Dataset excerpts
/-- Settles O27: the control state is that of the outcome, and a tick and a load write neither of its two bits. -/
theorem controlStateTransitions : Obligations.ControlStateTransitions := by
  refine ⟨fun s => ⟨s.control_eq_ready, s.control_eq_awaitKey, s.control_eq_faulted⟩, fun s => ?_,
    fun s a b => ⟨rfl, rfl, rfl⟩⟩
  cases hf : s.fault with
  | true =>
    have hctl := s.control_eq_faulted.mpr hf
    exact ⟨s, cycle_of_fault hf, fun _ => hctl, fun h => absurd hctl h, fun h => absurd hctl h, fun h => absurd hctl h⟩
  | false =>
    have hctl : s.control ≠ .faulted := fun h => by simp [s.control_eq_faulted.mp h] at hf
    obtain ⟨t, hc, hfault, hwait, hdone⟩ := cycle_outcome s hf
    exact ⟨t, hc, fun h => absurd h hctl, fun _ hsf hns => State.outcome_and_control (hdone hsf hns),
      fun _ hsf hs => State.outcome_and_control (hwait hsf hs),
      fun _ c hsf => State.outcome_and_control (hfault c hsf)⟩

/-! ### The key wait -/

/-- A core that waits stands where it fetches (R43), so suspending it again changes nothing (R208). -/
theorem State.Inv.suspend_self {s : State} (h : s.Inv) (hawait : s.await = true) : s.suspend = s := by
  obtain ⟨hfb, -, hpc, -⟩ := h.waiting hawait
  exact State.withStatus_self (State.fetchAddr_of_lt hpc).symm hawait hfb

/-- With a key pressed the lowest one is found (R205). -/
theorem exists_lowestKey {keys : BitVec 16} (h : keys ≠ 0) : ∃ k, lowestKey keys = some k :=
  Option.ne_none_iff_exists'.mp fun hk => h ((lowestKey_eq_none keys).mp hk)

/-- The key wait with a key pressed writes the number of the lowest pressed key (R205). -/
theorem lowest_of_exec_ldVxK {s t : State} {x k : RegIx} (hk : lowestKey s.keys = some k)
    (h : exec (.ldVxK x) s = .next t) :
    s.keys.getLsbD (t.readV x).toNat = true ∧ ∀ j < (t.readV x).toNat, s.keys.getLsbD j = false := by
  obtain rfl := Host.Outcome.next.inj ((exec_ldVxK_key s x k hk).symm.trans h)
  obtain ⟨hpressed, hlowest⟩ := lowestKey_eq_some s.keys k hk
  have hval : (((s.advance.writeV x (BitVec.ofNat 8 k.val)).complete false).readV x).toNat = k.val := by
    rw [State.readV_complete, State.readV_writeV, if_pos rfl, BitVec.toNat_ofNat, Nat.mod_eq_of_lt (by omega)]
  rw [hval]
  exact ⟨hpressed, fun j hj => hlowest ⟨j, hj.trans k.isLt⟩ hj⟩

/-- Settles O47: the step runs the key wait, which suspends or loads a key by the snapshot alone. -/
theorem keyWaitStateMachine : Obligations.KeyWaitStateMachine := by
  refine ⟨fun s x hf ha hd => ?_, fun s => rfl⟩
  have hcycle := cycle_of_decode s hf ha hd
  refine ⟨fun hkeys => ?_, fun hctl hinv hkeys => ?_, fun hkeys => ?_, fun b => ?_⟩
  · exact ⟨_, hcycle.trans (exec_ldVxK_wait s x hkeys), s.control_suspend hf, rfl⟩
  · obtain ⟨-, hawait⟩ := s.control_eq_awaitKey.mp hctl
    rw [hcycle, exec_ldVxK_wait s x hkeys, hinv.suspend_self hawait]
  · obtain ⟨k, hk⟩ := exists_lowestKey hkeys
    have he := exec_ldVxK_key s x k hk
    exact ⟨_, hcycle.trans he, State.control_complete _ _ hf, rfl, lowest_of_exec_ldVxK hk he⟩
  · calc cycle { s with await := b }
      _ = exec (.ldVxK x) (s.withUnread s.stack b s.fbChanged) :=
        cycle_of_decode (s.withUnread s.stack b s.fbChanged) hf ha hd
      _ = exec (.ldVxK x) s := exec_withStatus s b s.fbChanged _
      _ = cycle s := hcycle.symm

**TASK TO COMPLETE**
Restate the entries. Match them exactly.

**OUTPUT**
/-- Settles O27: the control state is that of the outcome, and a tick and a load write neither of its two bits. -/
theorem controlStateTransitions : Obligations.ControlStateTransitions := by
  refine ⟨fun s => ⟨s.control_eq_ready, s.control_eq_awaitKey, s.control_eq_faulted⟩, fun s => ?_,
    fun s a b => ⟨rfl, rfl, rfl⟩⟩
  cases hf : s.fault with
  | true =>
    have hctl := s.control_eq_faulted.mpr hf
    exact ⟨s, cycle_of_fault hf, fun _ => hctl, fun h => absurd hctl h, fun h => absurd hctl h, fun h => absurd hctl h⟩
  | false =>
    have hctl : s.control ≠ .faulted := fun h => by simp [s.control_eq_faulted.mp h] at hf
    obtain ⟨t, hc, hfault, hwait, hdone⟩ := cycle_outcome s hf
    exact ⟨t, hc, fun h => absurd h hctl, fun _ hsf hns => State.outcome_and_control (hdone hsf hns),
      fun _ hsf hs => State.outcome_and_control (hwait hsf hs),
      fun _ c hsf => State.outcome_and_control (hfault c hsf)⟩

/-! ### The key wait -/

/-- A core that waits stands where it fetches (R43), so suspending it again changes nothing (R208). -/
theorem State.Inv.suspend_self {s : State} (h : s.Inv) (hawait : s.await = true) : s.suspend = s := by
  obtain ⟨hfb, -, hpc, -⟩ := h.waiting hawait
  exact State.withStatus_self (State.fetchAddr_of_lt hpc).symm hawait hfb

/-- With a key pressed the lowest one is found (R205). -/
theorem exists_lowestKey {keys : BitVec 16} (h : keys ≠ 0) : ∃ k, lowestKey keys = some k :=
  Option.ne_none_iff_exists'.mp fun hk => h ((lowestKey_eq_none keys).mp hk)

/-- The key wait with a key pressed writes the number of the lowest pressed key (R205). -/
theorem lowest_of_exec_ldVxK {s t : State} {x k : RegIx} (hk : lowestKey s.keys = some k)
    (h : exec (.ldVxK x) s = .next t) :
    s.keys.getLsbD (t.readV x).toNat = true ∧ ∀ j < (t.readV x).toNat, s.keys.getLsbD j = false := by
  obtain rfl := Host.Outcome.next.inj ((exec_ldVxK_key s x k hk).symm.trans h)
  obtain ⟨hpressed, hlowest⟩ := lowestKey_eq_some s.keys k hk
  have hval : (((s.advance.writeV x (BitVec.ofNat 8 k.val)).complete false).readV x).toNat = k.val := by
    rw [State.readV_complete, State.readV_writeV, if_pos rfl, BitVec.toNat_ofNat, Nat.mod_eq_of_lt (by omega)]
  rw [hval]
  exact ⟨hpressed, fun j hj => hlowest ⟨j, hj.trans k.isLt⟩ hj⟩

/-- Settles O47: the step runs the key wait, which suspends or loads a key by the snapshot alone. -/
theorem keyWaitStateMachine : Obligations.KeyWaitStateMachine := by
  refine ⟨fun s x hf ha hd => ?_, fun s => rfl⟩
  have hcycle := cycle_of_decode s hf ha hd
  refine ⟨fun hkeys => ?_, fun hctl hinv hkeys => ?_, fun hkeys => ?_, fun b => ?_⟩
  · exact ⟨_, hcycle.trans (exec_ldVxK_wait s x hkeys), s.control_suspend hf, rfl⟩
  · obtain ⟨-, hawait⟩ := s.control_eq_awaitKey.mp hctl
    rw [hcycle, exec_ldVxK_wait s x hkeys, hinv.suspend_self hawait]
  · obtain ⟨k, hk⟩ := exists_lowestKey hkeys
    have he := exec_ldVxK_key s x k hk
    exact ⟨_, hcycle.trans he, State.control_complete _ _ hf, rfl, lowest_of_exec_ldVxK hk he⟩
  · calc cycle { s with await := b }
      _ = exec (.ldVxK x) (s.withUnread s.stack b s.fbChanged) :=
        cycle_of_decode (s.withUnread s.stack b s.fbChanged) hf ha hd
      _ = exec (.ldVxK x) s := exec_withStatus s b s.fbChanged _
      _ = cycle s := hcycle.symm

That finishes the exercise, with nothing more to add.